The reduced diffusion rates had a lesser effect for the 225 cpsi extrudate, which as attributed to much shorter average diffusion pathways. In particular, the flattening of the slip-DeNO_x curves was less pronounced with increasing pressure, for example, the dosed NH3 was more likely to react on the surface instead of being emitted as slip. With this cell geometry, the catalytic converter volume at 2 and 4 bar could be reduced to 65 up to 70 % and almost 50 % of the volume at 1 bar, respectively. The relative volume reductions of the foam structures with a pore size of 2500 μm were comparable with that of the 225 cpsi extrudate.

Most of the catalytic converter volumes reported thus far are relative values and describe how a given system behaves at 1, 2 or 4 bar. A direct comparison that considers the different basic activities of the catalysts is difficult because of the different temperature dependencies of the catalysts. A temperature between 350 and 450 °C is most suitable to this comparison because the catalysts showed a rather flat temperature profile.

Using the volume of the 87 cpsi extrudate at 1 bar as a reference (= 100 %), the catalytic converter volumes could be reduced by 50 % by only increasing the cell density to 225 cpsi or by applying the 2500 μm foam structures, ❼. This reduction exceeds that observed for an 87 cpsi extrudate under a pressure of 4 bar. When the 225 cpsi extrudate or the foam structure was pressurised, the volume could be reduced to approximately 35 % at 2 bar and 25 % at 4 bar.

❼

Estimate of the relative catalytic converter volumes for 70 % DeNO_x at 10 ppm NH₃ slip and 350 °C (100 % = 87 cpsi at 1 bar)

The benefit of SCR under pressure is reduced further when large-pore structures (87 cpsi or even 35 cpsi) are necessary because of a high dust load in the exhaust gas. This limitation indicates that increasing the cell density cannot significantly reduce the volume in applications that are strongly susceptible to clogging. However, this reduction can be achieved by substrates that enable an increase in the mass transfer without compromising the cell width, such as in foam structures.

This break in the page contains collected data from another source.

/-- The operands of DIV. -/
def decDiv (w : Nat) : Parse SoloOp :=
  match unpack [28, 5, 5, 5, 5] w with
  | [z0, z1, b, a, d] =>
    also (ap (ap (ap (.ok SoloOp.div) (pS d)) (pS a)) (pS b))
      (zeros [z0, z1])
  | _ => .error .field

/-- The operands of DIVU. -/
def decDivu (w : Nat) : Parse SoloOp :=
  match unpack [28, 5, 5, 5, 5] w with
  | [z0, z1, b, a, d] =>
    also (ap (ap (ap (.ok SoloOp.divu) (pS d)) (pS a)) (pS b))
      (zeros [z0, z1])
  | _ => .error .field

/-- The operands of REM. -/
def decRem (w : Nat) : Parse SoloOp :=
  match unpack [28, 5, 5, 5, 5] w with
  | [z0, z1, b, a, d] =>
    also (ap (ap (ap (.ok SoloOp.rem) (pS d)) (pS a)) (pS b))
      (zeros [z0, z1])
  | _ => .error .field

/-- The operands of REMU. -/
def decRemu (w : Nat) : Parse SoloOp :=
  match unpack [28, 5, 5, 5, 5] w with
  | [z0, z1, b, a, d] =>
    also (ap (ap (ap (.ok SoloOp.remu) (pS d)) (pS a)) (pS b))
      (zeros [z0, z1])
  | _ => .error .field

/-- The operands of AND. -/
def decAnd (w : Nat) : Parse SoloOp :=
  match unpack [28, 5, 5, 5, 5] w with
  | [z0, z1, b, a, d] =>
    also (ap (ap (ap (.ok SoloOp.and) (pS d)) (pS a)) (pS b))
      (zeros [z0, z1])
  | _ => .error .field

/-- The operands of OR. -/
def decOr (w : Nat) : Parse SoloOp :=
  match unpack [28, 5, 5, 5, 5] w with
  | [z0, z1, b, a, d] =>
    also (ap (ap (ap (.ok SoloOp.or) (pS d)) (pS a)) (pS b))
      (zeros [z0, z1])
  | _ => .error .field

/-- The operands of XOR. -/
def decXor (w : Nat) : Parse SoloOp :=
  match unpack [28, 5, 5, 5, 5] w with
  | [z0, z1, b, a, d] =>
    also (ap (ap (ap (.ok SoloOp.xor) (pS d)) (pS a)) (pS b))
      (zeros [z0, z1])
  | _ => .error .field

/-- The operands of ANDN. -/
def decAndn (w : Nat) : Parse SoloOp :=
  match unpack [28, 5, 5, 5, 5] w with
  | [z0, z1, b, a, d] =>
    also (ap (ap (ap (.ok SoloOp.andn) (pS d)) (pS a)) (pS b))
      (zeros [z0, z1])
  | _ => .error .field

/-- The operands of SHL. -/
def decShl (w : Nat) : Parse SoloOp :=
  match unpack [28, 5, 5, 5, 5] w with
  | [z0, z1, b, a, d] =>
    also (ap (ap (ap (.ok SoloOp.shl) (pS d)) (pS a)) (pS b))
      (zeros [z0, z1])
  | _ => .error .field

/-- The operands of SHR. -/
def decShr (w : Nat) : Parse SoloOp :=
  match unpack [28, 5, 5, 5, 5] w with
  | [z0, z1, b, a, d] =>
    also (ap (ap (ap (.ok SoloOp.shr) (pS d)) (pS a)) (pS b))
      (zeros [z0, z1])
  | _ => .error .field

/-- The operands of SRA. -/
def decSra (w : Nat) : Parse SoloOp :=
  match unpack [28, 5, 5, 5, 5] w with
  | [z0, z1, b, a, d] =>
    also (ap (ap (ap (.ok SoloOp.sra) (pS d)) (pS a)) (pS b))
      (zeros [z0, z1])
  | _ => .error .field

/-- The operands of ROL. -/
def decRol (w : Nat) : Parse SoloOp :=
  match unpack [28, 5, 5, 5, 5] w with
  | [z0, z1, b, a, d] =>
    also (ap (ap (ap (.ok SoloOp.rol) (pS d)) (pS a)) (pS b))
      (zeros [z0, z1])
  | _ => .error .field

/-- The operands of ROR. -/
def decRor (w : Nat) : Parse SoloOp :=
  match unpack [28, 5, 5, 5, 5] w with
  | [z0, z1, b, a, d] =>
    also (ap (ap (ap (.ok SoloOp.ror) (pS d)) (pS a)) (pS b))
      (zeros [z0, z1])
  | _ => .error .field

/-- The operands of MIN. -/
def decMin (w : Nat) : Parse SoloOp :=
  match unpack [28, 5, 5, 5, 5] w with
  | [z0, z1, b, a, d] =>
    also (ap (ap (ap (.ok SoloOp.min) (pS d)) (pS a)) (pS b))
      (zeros [z0, z1])
  | _ => .error .field

/-- The operands of MAX. -/
def decMax (w : Nat) : Parse SoloOp :=
  match unpack [28, 5, 5, 5, 5] w with
  | [z0, z1, b, a, d] =>
    also (ap (ap (ap (.ok SoloOp.max) (pS d)) (pS a)) (pS b))
      (zeros [z0, z1])
  | _ => .error .field

/-- The operands of MINU. -/
def decMinu (w : Nat) : Parse SoloOp :=
  match unpack [28, 5, 5, 5, 5] w with
  | [z0, z1, b, a, d] =>
    also (ap (ap (ap (.ok SoloOp.minu) (pS d)) (pS a)) (pS b))
      (zeros [z0, z1])
  | _ => .error .field

/-- The operands of MAXU. -/
def decMaxu (w : Nat) : Parse SoloOp :=
  match unpack [28, 5, 5, 5, 5] w with
  | [z0, z1, b, a, d] =>
    also (ap (ap (ap (.ok SoloOp.maxu) (pS d)) (pS a)) (pS b))
      (zeros [z0, z1])
  | _ => .error .field

/-- The operands of ADDS. -/
def decAdds (w : Nat) : Parse SoloOp :=
  match unpack [28, 5, 5, 5, 5] w with
  | [z0, z1, b, a, d] =>
    also (ap (ap (ap (.ok SoloOp.adds) (pS d)) (pS a)) (pS b))
      (zeros [z0, z1])
  | _ => .error .field

/-- The operands of SUBS. -/
def decSubs (w : Nat) : Parse SoloOp :=
  match unpack [28, 5, 5, 5, 5] w with
  | [z0, z1, b, a, d] =>
    also (ap (ap (ap (.ok SoloOp.subs) (pS d)) (pS a)) (pS b))
      (zeros [z0, z1])
  | _ => .error .field

/-- The operands of ADDI. -/
def decAddi (w : Nat) : Parse SoloOp :=
  match unpack [32, 6, 5, 5] w with
  | [imm, z0, a, d] =>
    also (ap (ap (ap (.ok SoloOp.addi) (pS d)) (pS a)) ((pBV 32) imm))
      (zeros [z0])
  | _ => .error .field

/-- The operands of ANDI. -/
def decAndi (w : Nat) : Parse SoloOp :=
  match unpack [32, 6, 5, 5] w with
  | [imm, z0, a, d] =>
    also (ap (ap (ap (.ok SoloOp.andi) (pS d)) (pS a)) ((pBV 32) imm))
      (zeros [z0])
  | _ => .error .field

/-- The operands of ORI. -/
def decOri (w : Nat) : Parse SoloOp :=
  match unpack [32, 6, 5, 5] w with
  | [imm, z0, a, d] =>
    also (ap (ap (ap (.ok SoloOp.ori) (pS d)) (pS a)) ((pBV 32) imm))
      (zeros [z0])
  | _ => .error .field

/-- The operands of XORI. -/
def decXori (w : Nat) : Parse SoloOp :=
  match unpack [32, 6, 5, 5] w with
  | [imm, z0, a, d] =>
    also (ap (ap (ap (.ok SoloOp.xori) (pS d)) (pS a)) ((pBV 32) imm))
      (zeros [z0])
  | _ => .error .field

/-- The operands of SHLI. -/
def decShli (w : Nat) : Parse SoloOp :=
  match unpack [32, 6, 5, 5] w with
  | [imm, z0, a, d] =>
    also (ap (ap (ap (.ok SoloOp.shli) (pS d)) (pS a)) ((pBVp 32 shiftImm) imm))
      (zeros [z0])
  | _ => .error .field

/-- The operands of SHRI. -/
def decShri (w : Nat) : Parse SoloOp :=
  match unpack [32, 6, 5, 5] w with
  | [imm, z0, a, d] =>
    also (ap (ap (ap (.ok SoloOp.shri) (pS d)) (pS a)) ((pBVp 32 shiftImm) imm))
      (zeros [z0])
  | _ => .error .field

/-- The operands of SRAI. -/
def decSrai (w : Nat) : Parse SoloOp :=
  match unpack [32, 6, 5, 5] w with
  | [imm, z0, a, d] =>
    also (ap (ap (ap (.ok SoloOp.srai) (pS d)) (pS a)) ((pBVp 32 shiftImm) imm))
      (zeros [z0])
  | _ => .error .field

/-- The operands of RORI. -/
def decRori (w : Nat) : Parse SoloOp :=
  match unpack [32, 6, 5, 5] w with
  | [imm, z0, a, d] =>
    also (ap (ap (ap (.ok SoloOp.rori) (pS d)) (pS a)) ((pBVp 32 shiftImm) imm))
      (zeros [z0])
  | _ => .error .field

/-- The operands of CLZ. -/
def decClz (w : Nat) : Parse SoloOp :=
  match unpack [28, 5, 5, 5, 5] w with
  | [z0, z1, z2, a, d] =>
    also (ap (ap (.ok SoloOp.clz) (pS d)) (pS a))
      (zeros [z0, z1, z2])
  | _ => .error .field

/-- The operands of CTZ. -/
def decCtz (w : Nat) : Parse SoloOp :=
  match unpack [28, 5, 5, 5, 5] w with
  | [z0, z1, z2, a, d] =>
    also (ap (ap (.ok SoloOp.ctz) (pS d)) (pS a))
      (zeros [z0, z1, z2])
  | _ => .error .field

/-- The operands of POPC. -/
def decPopc (w : Nat) : Parse SoloOp :=
  match unpack [28, 5, 5, 5, 5] w with
  | [z0, z1, z2, a, d] =>
    also (ap (ap (.ok SoloOp.popc) (pS d)) (pS a))
      (zeros [z0, z1, z2])
  | _ => .error .field

/-- The operands of BREV. -/
def decBrev (w : Nat) : Parse SoloOp :=
  match unpack [28, 5, 5, 5, 5] w with
  | [z0, z1, z2, a, d] =>
    also (ap (ap (.ok SoloOp.brev) (pS d)) (pS a))
      (zeros [z0, z1, z2])
  | _ => .error .field

/-- The operands of BSWAP. -/
def decBswap (w : Nat) : Parse SoloOp :=
  match unpack [28, 5, 5, 5, 5] w with
  | [z0, z1, z2, a, d] =>
    also (ap (ap (.ok SoloOp.bswap) (pS d)) (pS a))
      (zeros [z0, z1, z2])
  | _ => .error .field

/-- The operands of BILV2. -/
def decBilv2 (w : Nat) : Parse SoloOp :=
  match unpack [28, 5, 5, 5, 5] w with
  | [z0, z1, b, a, d] =>
    also (ap (ap (ap (.ok SoloOp.bilv2) (pS d)) (pS a)) (pS b))
      (zeros [z0, z1])
  | _ => .error .field

/-- The operands of BILV3. -/
def decBilv3 (w : Nat) : Parse SoloOp :=
  match unpack [28, 5, 5, 5, 5] w with
  | [z0, c, b, a, d] =>
    also (ap (ap (ap (ap (.ok SoloOp.bilv3) (pS d)) (pS a)) (pS b)) (pS c))
      (zeros [z0])
  | _ => .error .field

/-- The operands of BDIL2. -/
def decBdil2 (w : Nat) : Parse SoloOp :=
  match unpack [2, 26, 5, 5, 5, 5] w with
  | [k, z0, z1, z2, a, d] =>
    also (ap (ap (ap (.ok SoloOp.bdil2) (pS d)) (pS a)) ((pBVp 2 phase2) k))
      (zeros [z0, z1, z2])
  | _ => .error .field

/-- The operands of BDIL3. -/
def decBdil3 (w : Nat) : Parse SoloOp :=
  match unpack [2, 26, 5, 5, 5, 5] w with
  | [k, z0, z1, z2, a, d] =>
    also (ap (ap (ap (.ok SoloOp.bdil3) (pS d)) (pS a)) ((pBVp 2 phase3) k))
      (zeros [z0, z1, z2])
  | _ => .error .field

/-- The operands of EXT. -/
def decExt (w : Nat) : Parse SoloOp :=
  match unpack [7, 6, 15, 5, 5, 5, 5] w with
  | [len, pos, z0, z1, z2, a, d] =>
    also (also (ap (ap (ap (ap (.ok SoloOp.ext) (pS d)) (pS a)) ((pBV 6) pos)) ((pBV 7) len))
      (holds .field (ap (ap (.ok fun pos len => fieldOk pos len) ((pBV 6) pos)) ((pBV 7) len))))
      (zeros [z0, z1, z2])
  | _ => .error .field

/-- The operands of EXTZ. -/
def decExtz (w : Nat) : Parse SoloOp :=
  match unpack [7, 6, 15, 5, 5, 5, 5] w with
  | [len, pos, z0, z1, z2, a, d] =>
    also (also (ap (ap (ap (ap (.ok SoloOp.extz) (pS d)) (pS a)) ((pBV 6) pos)) ((pBV 7) len))
      (holds .field (ap (ap (.ok fun pos len => fieldOk pos len) ((pBV 6) pos)) ((pBV 7) len))))
      (zeros [z0, z1, z2])
  | _ => .error .field

/-- The operands of INS. -/
def decIns (w : Nat) : Parse SoloOp :=
  match unpack [7, 6, 15, 5, 5, 5, 5] w with
  | [len, pos, z0, z1, z2, a, d] =>
    also (also (ap (ap (ap (ap (.ok SoloOp.ins) (pS d)) (pS a)) ((pBV 6) pos)) ((pBV 7) len))
      (holds .field (ap (ap (.ok fun pos len => fieldOk pos len) ((pBV 6) pos)) ((pBV 7) len))))
      (zeros [z0, z1, z2])
  | _ => .error .field

/-- The operands of SEL. -/
def decSel (w : Nat) : Parse SoloOp :=
  match unpack [28, 5, 5, 5, 5] w with
  | [z0, p, b, a, d] =>
    also (ap (ap (ap (ap (.ok SoloOp.sel) (pS d)) (pS a)) (pS b)) (pP p))
      (zeros [z0])
  | _ => .error .field

/-- The operands of FADD. -/
def decFadd (w : Nat) : Parse SoloOp :=
  match unpack [4, 4, 3, 17, 5, 5, 5, 5] w with
  | [t, z0, r, z1, z2, b, a, d] =>
    also (ap (ap (ap (ap (ap (.ok SoloOp.fadd) ((pTy Ty.laneFloat) t)) (pRndS r)) (pS d)) (pS a)) (pS b))
      (zeros [z0, z1, z2])
  | _ => .error .field

/-- The operands of FSUB. -/
def decFsub (w : Nat) : Parse SoloOp :=
  match unpack [4, 4, 3, 17, 5, 5, 5, 5] w with
  | [t, z0, r, z1, z2, b, a, d] =>
    also (ap (ap (ap (ap (ap (.ok SoloOp.fsub) ((pTy Ty.laneFloat) t)) (pRndS r)) (pS d)) (pS a)) (pS b))
      (zeros [z0, z1, z2])
  | _ => .error .field

/-- The operands of FMUL. -/
def decFmul (w : Nat) : Parse SoloOp :=
  match unpack [4, 4, 3, 17, 5, 5, 5, 5] w with
  | [t, z0, r, z1, z2, b, a, d] =>
    also (ap (ap (ap (ap (ap (.ok SoloOp.fmul) ((pTy Ty.laneFloat) t)) (pRndS r)) (pS d)) (pS a)) (pS b))
      (zeros [z0, z1, z2])
  | _ => .error .field

/-- The operands of FDIV. -/
def decFdiv (w : Nat) : Parse SoloOp :=
  match unpack [4, 4, 3, 17, 5, 5, 5, 5] w with
  | [t, z0, r, z1, z2, b, a, d] =>
    also (ap (ap (ap (ap (ap (.ok SoloOp.fdiv) ((pTy Ty.laneFloat) t)) (pRndS r)) (pS d)) (pS a)) (pS b))
      (zeros [z0, z1, z2])
  | _ => .error .field

/-- The operands of FSQRT. -/
def decFsqrt (w : Nat) : Parse SoloOp :=
  match unpack [4, 4, 3, 17, 5, 5, 5, 5] w with
  | [t, z0, r, z1, z2, z3, a, d] =>
    also (ap (ap (ap (ap (.ok SoloOp.fsqrt) ((pTy Ty.laneFloat) t)) (pRndS r)) (pS d)) (pS a))
      (zeros [z0, z1, z2, z3])
  | _ => .error .field

/-- The operands of FMA. -/
def decFma (w : Nat) : Parse SoloOp :=
  match unpack [4, 4, 3, 17, 5, 5, 5, 5] w with
  | [t, z0, r, z1, c, b, a, d] =>
    also (ap (ap (ap (ap (ap (ap (.ok SoloOp.fma) ((pTy Ty.laneFloat) t)) (pRndS r)) (pS d)) (pS a)) (pS b)) (pS c))
      (zeros [z0, z1])
  | _ => .error .field

/-- The operands of FMIN. -/
def decFmin (w : Nat) : Parse SoloOp :=
  match unpack [4, 4, 3, 17, 5, 5, 5, 5] w with
  | [t, z0, z1, z2, z3, b, a, d] =>
    also (ap (ap (ap (ap (.ok SoloOp.fmin) ((pTy Ty.laneFloat) t)) (pS d)) (pS a)) (pS b))
      (zeros [z0, z1, z2, z3])
  | _ => .error .field

/-- The operands of FMAX. -/
def decFmax (w : Nat) : Parse SoloOp :=
  match unpack [4, 4, 3, 17, 5, 5, 5, 5] w with
  | [t, z0, z1, z2, z3, b, a, d] =>
    also (ap (ap (ap (ap (.ok SoloOp.fmax) ((pTy Ty.laneFloat) t)) (pS d)) (pS a)) (pS b))
      (zeros [z0, z1, z2, z3])
  | _ => .error .field

/-- The operands of FCVT. -/
def decFcvt (w : Nat) : Parse SoloOp :=
  match unpack [4, 4, 3, 17, 5, 5, 5, 5] w with
  | [ta, td, r, z0, z1, z2, a, d] =>
    also (ap (ap (ap (ap (ap (.ok SoloOp.fcvt) ((pTy Ty.isFloat) td)) ((pTy Ty.isFloat) ta)) (pRndS r)) (pS d)) (pS a))
      (zeros [z0, z1, z2])
  | _ => .error .field

/-- The operands of FCVTI. -/
def decFcvti (w : Nat) : Parse SoloOp :=
  match unpack [4, 4, 3, 17, 5, 5, 5, 5] w with
  | [ta, td, r, z0, z1, z2, a, d] =>
    also (ap (ap (ap (ap (ap (.ok SoloOp.fcvti) ((pTy Ty.isInt) td)) ((pTy Ty.isFloat) ta)) (pRndS r)) (pS d)) (pS a))
      (zeros [z0, z1, z2])
  | _ => .error .field

/-- The operands of ICVTF. -/
def decIcvtf (w : Nat) : Parse SoloOp :=
  match unpack [4, 4, 3, 17, 5, 5, 5, 5] w with
  | [ta, td, r, z0, z1, z2, a, d] =>
    also (ap (ap (ap (ap (ap (.ok SoloOp.icvtf) ((pTy Ty.isFloat) td)) ((pTy Ty.isInt) ta)) (pRndS r)) (pS d)) (pS a))
      (zeros [z0, z1, z2])
  | _ => .error .field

However, the susceptibility to clogging of these structures still requires investigation.

The impact of the pressure pulsations of the engine exhaust on the SCR upstream of the turbocharger with respect to NO_x reduction, mechanical durability and charging technology cannot be simulated in the model gas test rig but should be assessed before the implementation of SCR under pressure. In a two-stage turbocharger application, the placement of the SCR system downstream of the high-pressure turbocharger would be advantageous because these effects are reduced at this location.

6 Summary

The effect of increased pressure levels, as they occur in pre-turbocharger position in Diesel engines, on the SCR process were investigated with model gas experiments in the laboratory. The measurements showed that the catalytic converter volume can actually be reduced but the possible volume reduction is not proportional to the pressure increase due to the influence of gas diffusion. Fine cell structures were advantageous, because they showed a high volumetric activity due to their large catalytic surface and their activity was less influenced by pressure. Foam structures turned out to be particularly suitable, since they allow for high mass transfer due to their irregular structure. However, if structures with smooth channels and low cell density have to be used due to a high dust load of the exhaust gas, the benefit of SCR under pressure becomes much smaller.